Elie had one really bad day of 102, lethargy, stomach pain (?) and really bad cough and also sore throat. He is down to a sore throat here and there and an awful cough. He tested positive yesterday.
Samara remains asymptomatic and tested negative on a pcr yesterday (wtf - how???). She has PCRs scheduled for Monday morning and Tuesday morning. She is literally alone all day in her room. She did 18 (negotiated from 20) laps around the back yard today just to move her body and get some fresh air.
Matt had about 36 hours total where he wasn't real well, and he has a tiny bit of congestion left, but he's mostly back to normal.
I was feeling better - I haven't had a fever since Sunday night, and I just had a cough and generally was tired, until some nausea came. Two nights ago I thought I had nausea from being carsick from scrolling for PCR appointments for my kids. But then it came back last night/late afternoon, and I really didn't feel well. Today the whole day I felt (and feel now) super nauseous. I also feel so incredibly tired. And my cough is really terrible. I am starting to get mad and am very ready to feel better soon. Like tomorrow would be great, thanks. (miriam bat sarah if you want to throw in a prayer for me - I'll take anything)

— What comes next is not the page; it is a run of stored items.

-- ==== Sys2Proof/Machine/Photos.lean ====
section
/-! DEFINITION. The photo requests (R31, R32, R35, R37 to R39, R42). -/

namespace Sys2Proof.Machine

/-! ### FILE-PHOTO -/

/-- The three rights a request may not set out of range (R31, R35). -/
def rightsInRange (holder fee share : Nat) : Bool := decide (holder ≤ 63 ∧ fee ≤ 10000000 ∧ share ≤ 100)

/-- A refill's fields over the record's (R32). -/
def Photo.refill (r : FilePhotoReq) (p : Photo) : Photo :=
  { p with
    state := .receiving, size := r.size, check := r.check, photoDay := r.photoDay
    holder := r.holder, fee := r.fee, share := r.share, embargo := r.embargo }

/-- A new photo record (R31). -/
def newPhoto (r : FilePhotoReq) : Photo :=
  ⟨r.photo, .receiving, r.size, r.check, none, r.photoDay, r.holder, r.fee, r.share, r.embargo, false, 0, 0⟩

/-- The record is created, or refilled when it is there (R31, R32). -/
def filePhotoRecord (r : FilePhotoReq) (s : State) : State :=
  match findPhoto s r.photo with
  | none => { s with photos := s.photos ++ [newPhoto r] }
  | some _ => modifyPhoto r.photo (Photo.refill r) s

/-- R31's and R32's checks and effect. -/
def filePhoto (r : FilePhotoReq) (s : State) : Checked := do
  ensure (decide (r.photo ≠ 0)) .outOfRange
  ensure (decide (r.size ≠ 0 ∧ r.size ≤ 67108864) && rightsInRange r.holder r.fee r.share) .outOfRange
  ensure ((findPhoto s r.photo).all fun p => decide (p.state = .incomplete ∨ p.state = .failed)) .duplicate
  let k ← slotTests r.size s
  done (bindSlot k (.photo r.photo) .photo r.size r.check (filePhotoRecord r s)) [.u8 k]

/-- FILE-PHOTO (R31). -/
def execFilePhoto (r : Taken FilePhotoReq) (s : State) : Answered := .next (request (.filePhoto r) r filePhoto s)

/-! ### SET-RIGHTS, BAR-PHOTO, UNBAR-PHOTO -/

/-- The four rights replaced (R35). -/
def Photo.setRights (r : RightsReq) (p : Photo) : Photo :=
  { p with holder := r.holder, fee := r.fee, share := r.share, embargo := r.embargo }

/-- R35's checks and effect, with the re-check of R36 for this photo. -/
def setRights (r : RightsReq) (s : State) : Checked := do
  let _ ← lookup (findPhoto s r.photo) .noSuch
  ensure (rightsInRange r.holder r.fee r.share) .outOfRange
  let t := modifyPhoto r.photo (Photo.setRights r) s
  done (drain (recheck t (some r.photo)) t) []

/-- SET-RIGHTS (R35). -/
def execSetRights (r : Taken RightsReq) (s : State) : Answered := .next (request (.setRights r) r setRights s)

/-- R37's effect: tickets freed, items cancelled, the flag set, PHOTO-BARRED. -/
def barPhoto (n : Nat) (s : State) : Checked := do
  let _ ← lookup (findPhoto s n) .noSuch
  let t := freeTicketsOn (.photo n) s
  let w := drainTally ((liveItemsOn t (.photo n)).map fun x => .cancel x.1 x.2 .barred) t
  let counts := [.u16 (ticketHolds s (.photo n)), .u16 w.cancelled]
  done (raise .photoBarred (.photo n) counts (modifyPhoto n (fun p => { p with barred := true }) w.state)) counts

/-- BAR-PHOTO (R37). -/
def execBarPhoto (r : Taken Nat) (s : State) : Answered := .next (request (.barPhoto r) r barPhoto s)

def unbarPhoto (n : Nat) (s : State) : Checked := do
  let _ ← lookup (findPhoto s n) .noSuch
  done (modifyPhoto n (fun p => { p with barred := false }) s) []

/-- UNBAR-PHOTO (R38). -/
def execUnbarPhoto (r : Taken Nat) (s : State) : Answered := .next (request (.unbarPhoto r) r unbarPhoto s)

/-! ### REMOVE-PHOTO, PHOTO-INFO -/

/-- What the removed photo held is given back, by its state (R39). -/
def giveBackPhoto (p : Photo) (s : State) : State :=
  match p.state with
  | .queued => removeEntry (.photo p.number) s
  | .stored =>
    match p.location with
    | some l => returnExtents l (slabsFor p.size) s
    | none => s
  | _ => s

/-- R39's checks and effect. -/
def removePhoto (n : Nat) (s : State) : Checked := do
  let p ← lookup (findPhoto s n) .noSuch
  ensure (decide (p.state ≠ .receiving ∧ p.state ≠ .committing)) .plateBusy
  ensure (decide (p.useCount = 0)) .held
  ensure (decide (photoHold s n = 0)) .held
  let t := giveBackPhoto p s
  done (drain [] { t with photos := t.photos.filter fun q => decide (q.number ≠ n) }) []

/-- REMOVE-PHOTO (R39). -/
def execRemovePhoto (r : Taken Nat) (s : State) : Answered := .next (request (.removePhoto r) r removePhoto s)

/-- A photo record's fields in R27's order, then the hold count (R42). -/
def photoReport (s : State) (p : Photo) : List Wire :=
  [.u16 p.number, .u8 p.state.code, .u32 p.size, wireCheck p.check]
    ++ optional Location.wire p.location
    ++ [.u16 p.photoDay, .u8 p.holder, .u32 p.fee, .u8 p.share]
    ++ optional (fun d => [.u16 d]) p.embargo
    ++ [flag p.barred, .u32 p.useCount, .u8 p.readFaults, .u16 (photoHold s p.number)]

def photoInfo (n : Nat) (s : State) : Checked := do
  let p ← lookup (findPhoto s n) .noSuch
  done s (photoReport s p)

/-- PHOTO-INFO (R42). -/
def execPhotoInfo (r : Taken Nat) (s : State) : Answered := .next (request (.photoInfo r) r photoInfo s)

end Sys2Proof.Machine
end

And finally on the how did I get it front:
Doc I spoke with on Monday said I likely got it last Monday. Last Monday evening I had a cardio tennis class. I know I previously said I was the craziest of the crazies - and I totally was. This was the one thing I did that I thought was a little risky, but I didn't think it was THAT risky, because everyone was vaccinated, there were six people max in the class (last Mon there were four), and it's in a huge tennis bubble of four courts in an area where EVERYONE like (95% or something similar) is vaccinated. I was going to four classes. Cardio tennis is so so fun, and my cheeks are usually sore from smiling, because it's so incredibly fun and happy for me. I took classes outside until November when it moved inside, and Matt and I discussed, and he was ok with me doing this one risky thing. Last week I definitely thought twice as we were going to Michigan and omicron was in Boston, but it's so few people (and LORD people were going to PARTIES and doing indoor dinners, playdates, concerts, plays, etc., and they were not getting covid, so probably I won't get it from this ONE fricken thing I'm doing. I wore a mask. One other person in the class did last week. The other two and the instructor didn't. I was never within six feet of anyone for more than a couple of seconds. I didn't even take off my mask for a second, BUT it was admittedly a crappy athleta mask and not a good KN95, which I was wearing for everything else (quick grocery shopping, library runs). I did understand that I was taking a risk, but genuinely it felt fairly small. My instructor originally said he and I both got it from an instructor on the next court over. But when I got more info, I learned my instructor started to feel off on Tuesday, so he likely gave it to me on Monday night. I didn't even have a one-on-one conversation with him, and I also left early before stretching (to make it to Family Games Night on Zoom!), so it is still really insane that it happened.
And I'm mad that I didn't do anything, had a bunch of tension with family and friends (and plenty with Matt) about risks and I'M THE ONE WHO GOT IT and gave it to my entire family. And, most people are getting such mild cases, and I am still so sick. I literally spent two years of my life avoiding this exact situation - our family being sick, not being able to parent, plus I really was (and am) scared of Covid. It's scary. I really really didn't want it.